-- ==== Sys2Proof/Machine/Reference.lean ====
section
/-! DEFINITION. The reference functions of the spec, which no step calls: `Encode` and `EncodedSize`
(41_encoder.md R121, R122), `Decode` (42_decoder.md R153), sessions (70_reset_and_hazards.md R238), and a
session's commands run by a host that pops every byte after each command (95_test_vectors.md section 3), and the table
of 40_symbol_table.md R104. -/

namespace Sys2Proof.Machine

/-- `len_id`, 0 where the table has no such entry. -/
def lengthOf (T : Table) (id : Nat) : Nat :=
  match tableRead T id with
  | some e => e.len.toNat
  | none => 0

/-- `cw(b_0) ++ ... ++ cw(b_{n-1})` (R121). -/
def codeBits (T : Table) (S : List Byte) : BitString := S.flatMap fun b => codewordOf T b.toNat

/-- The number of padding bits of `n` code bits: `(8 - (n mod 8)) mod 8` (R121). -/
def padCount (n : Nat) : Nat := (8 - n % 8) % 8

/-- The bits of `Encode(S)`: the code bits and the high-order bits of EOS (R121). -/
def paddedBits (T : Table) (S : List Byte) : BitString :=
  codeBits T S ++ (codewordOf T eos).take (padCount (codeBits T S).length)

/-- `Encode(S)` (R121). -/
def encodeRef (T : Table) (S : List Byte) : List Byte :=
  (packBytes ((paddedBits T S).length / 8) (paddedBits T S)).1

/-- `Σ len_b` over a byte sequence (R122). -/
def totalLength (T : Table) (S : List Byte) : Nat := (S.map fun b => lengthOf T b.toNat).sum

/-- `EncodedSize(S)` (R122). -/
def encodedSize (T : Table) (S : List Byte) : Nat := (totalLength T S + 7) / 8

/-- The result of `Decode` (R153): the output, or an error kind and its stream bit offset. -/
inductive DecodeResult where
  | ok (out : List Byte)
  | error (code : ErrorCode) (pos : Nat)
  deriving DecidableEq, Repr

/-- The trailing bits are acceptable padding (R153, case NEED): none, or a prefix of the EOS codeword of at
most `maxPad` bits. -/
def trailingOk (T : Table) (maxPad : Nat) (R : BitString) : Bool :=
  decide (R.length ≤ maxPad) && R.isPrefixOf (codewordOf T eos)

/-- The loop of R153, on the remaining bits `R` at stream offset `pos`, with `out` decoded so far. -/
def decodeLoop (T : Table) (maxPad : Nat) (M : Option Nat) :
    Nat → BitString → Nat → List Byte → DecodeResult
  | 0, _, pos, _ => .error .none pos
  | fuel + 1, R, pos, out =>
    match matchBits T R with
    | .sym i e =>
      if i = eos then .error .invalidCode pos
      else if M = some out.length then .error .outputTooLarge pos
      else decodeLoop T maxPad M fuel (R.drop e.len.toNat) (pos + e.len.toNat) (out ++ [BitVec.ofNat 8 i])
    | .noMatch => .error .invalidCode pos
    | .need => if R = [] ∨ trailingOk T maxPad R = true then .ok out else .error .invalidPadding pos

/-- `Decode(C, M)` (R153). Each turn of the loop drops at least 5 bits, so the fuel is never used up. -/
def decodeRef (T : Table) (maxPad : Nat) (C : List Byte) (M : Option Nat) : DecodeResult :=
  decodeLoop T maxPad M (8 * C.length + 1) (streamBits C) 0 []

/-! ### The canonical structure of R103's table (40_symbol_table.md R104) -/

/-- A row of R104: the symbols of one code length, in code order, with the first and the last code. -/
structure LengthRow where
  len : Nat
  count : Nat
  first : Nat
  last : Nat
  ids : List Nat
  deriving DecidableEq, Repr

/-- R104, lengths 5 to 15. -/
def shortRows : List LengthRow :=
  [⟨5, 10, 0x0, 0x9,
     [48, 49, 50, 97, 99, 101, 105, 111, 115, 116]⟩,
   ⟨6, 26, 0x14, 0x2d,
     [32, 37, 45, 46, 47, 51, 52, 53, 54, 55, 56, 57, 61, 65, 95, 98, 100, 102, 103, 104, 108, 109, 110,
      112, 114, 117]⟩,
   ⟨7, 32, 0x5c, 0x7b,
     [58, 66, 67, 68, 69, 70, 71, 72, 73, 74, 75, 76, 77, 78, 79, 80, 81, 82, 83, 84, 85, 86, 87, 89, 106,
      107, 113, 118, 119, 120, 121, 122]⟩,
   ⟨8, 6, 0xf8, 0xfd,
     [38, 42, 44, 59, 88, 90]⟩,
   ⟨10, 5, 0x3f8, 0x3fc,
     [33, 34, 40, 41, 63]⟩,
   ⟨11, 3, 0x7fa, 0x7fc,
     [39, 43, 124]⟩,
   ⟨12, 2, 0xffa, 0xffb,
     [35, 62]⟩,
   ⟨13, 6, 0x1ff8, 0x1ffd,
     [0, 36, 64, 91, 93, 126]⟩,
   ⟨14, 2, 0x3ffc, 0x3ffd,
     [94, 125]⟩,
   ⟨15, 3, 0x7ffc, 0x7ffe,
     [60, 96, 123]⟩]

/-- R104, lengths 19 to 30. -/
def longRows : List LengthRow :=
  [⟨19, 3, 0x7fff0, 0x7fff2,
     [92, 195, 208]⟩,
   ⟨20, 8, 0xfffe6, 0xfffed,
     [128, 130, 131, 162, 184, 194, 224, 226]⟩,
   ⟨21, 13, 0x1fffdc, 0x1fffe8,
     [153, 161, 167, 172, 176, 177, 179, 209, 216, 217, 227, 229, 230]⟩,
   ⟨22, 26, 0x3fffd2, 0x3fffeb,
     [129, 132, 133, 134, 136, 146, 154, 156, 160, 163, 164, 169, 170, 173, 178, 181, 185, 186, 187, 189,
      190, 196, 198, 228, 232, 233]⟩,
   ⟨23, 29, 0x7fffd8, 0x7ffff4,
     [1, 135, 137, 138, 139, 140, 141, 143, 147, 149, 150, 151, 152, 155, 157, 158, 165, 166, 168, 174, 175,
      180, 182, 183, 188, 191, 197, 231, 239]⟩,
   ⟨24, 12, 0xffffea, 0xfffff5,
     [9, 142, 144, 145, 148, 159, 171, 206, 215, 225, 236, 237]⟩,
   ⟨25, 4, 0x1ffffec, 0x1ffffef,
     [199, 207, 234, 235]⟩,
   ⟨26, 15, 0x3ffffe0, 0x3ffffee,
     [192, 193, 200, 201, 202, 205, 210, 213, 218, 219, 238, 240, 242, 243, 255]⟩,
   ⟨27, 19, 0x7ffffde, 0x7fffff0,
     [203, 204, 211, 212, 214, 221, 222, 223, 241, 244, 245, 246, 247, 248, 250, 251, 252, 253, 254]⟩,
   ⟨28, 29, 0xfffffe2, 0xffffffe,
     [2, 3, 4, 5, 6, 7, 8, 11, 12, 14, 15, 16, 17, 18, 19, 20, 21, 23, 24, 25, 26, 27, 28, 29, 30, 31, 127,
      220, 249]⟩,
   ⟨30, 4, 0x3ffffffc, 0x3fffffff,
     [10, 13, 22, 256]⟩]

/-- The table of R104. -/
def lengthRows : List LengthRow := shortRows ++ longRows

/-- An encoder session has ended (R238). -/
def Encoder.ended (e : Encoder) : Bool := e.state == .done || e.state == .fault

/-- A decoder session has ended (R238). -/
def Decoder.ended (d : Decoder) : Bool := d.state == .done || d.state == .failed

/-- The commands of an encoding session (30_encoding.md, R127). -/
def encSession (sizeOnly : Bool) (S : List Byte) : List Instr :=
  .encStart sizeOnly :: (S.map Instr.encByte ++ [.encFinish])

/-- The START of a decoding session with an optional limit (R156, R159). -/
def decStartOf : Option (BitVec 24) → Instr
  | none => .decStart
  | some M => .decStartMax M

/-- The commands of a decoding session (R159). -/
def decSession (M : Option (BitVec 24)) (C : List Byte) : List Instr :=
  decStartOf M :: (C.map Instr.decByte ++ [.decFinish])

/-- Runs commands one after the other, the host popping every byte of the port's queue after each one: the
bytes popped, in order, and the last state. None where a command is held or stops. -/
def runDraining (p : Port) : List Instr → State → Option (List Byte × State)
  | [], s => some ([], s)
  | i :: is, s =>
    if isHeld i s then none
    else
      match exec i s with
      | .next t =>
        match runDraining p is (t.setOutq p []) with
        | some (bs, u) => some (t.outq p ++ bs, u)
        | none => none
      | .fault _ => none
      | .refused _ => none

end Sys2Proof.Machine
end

□ □ □ □

Task objective: Reproduce exactly the section above that begins at the line containing "def paddedBits (T" and ends at the line containing "def decodeLoop (T", leaving out all other lines.

Written solution:
def paddedBits (T : Table) (S : List Byte) : BitString :=
  codeBits T S ++ (codewordOf T eos).take (padCount (codeBits T S).length)

/-- `Encode(S)` (R121). -/
def encodeRef (T : Table) (S : List Byte) : List Byte :=
  (packBytes ((paddedBits T S).length / 8) (paddedBits T S)).1

/-- `Σ len_b` over a byte sequence (R122). -/
def totalLength (T : Table) (S : List Byte) : Nat := (S.map fun b => lengthOf T b.toNat).sum

/-- `EncodedSize(S)` (R122). -/
def encodedSize (T : Table) (S : List Byte) : Nat := (totalLength T S + 7) / 8

/-- The result of `Decode` (R153): the output, or an error kind and its stream bit offset. -/
inductive DecodeResult where
  | ok (out : List Byte)
  | error (code : ErrorCode) (pos : Nat)
  deriving DecidableEq, Repr

/-- The trailing bits are acceptable padding (R153, case NEED): none, or a prefix of the EOS codeword of at
most `maxPad` bits. -/
def trailingOk (T : Table) (maxPad : Nat) (R : BitString) : Bool :=
  decide (R.length ≤ maxPad) && R.isPrefixOf (codewordOf T eos)

/-- The loop of R153, on the remaining bits `R` at stream offset `pos`, with `out` decoded so far. -/
def decodeLoop (T : Table) (maxPad : Nat) (M : Option Nat) :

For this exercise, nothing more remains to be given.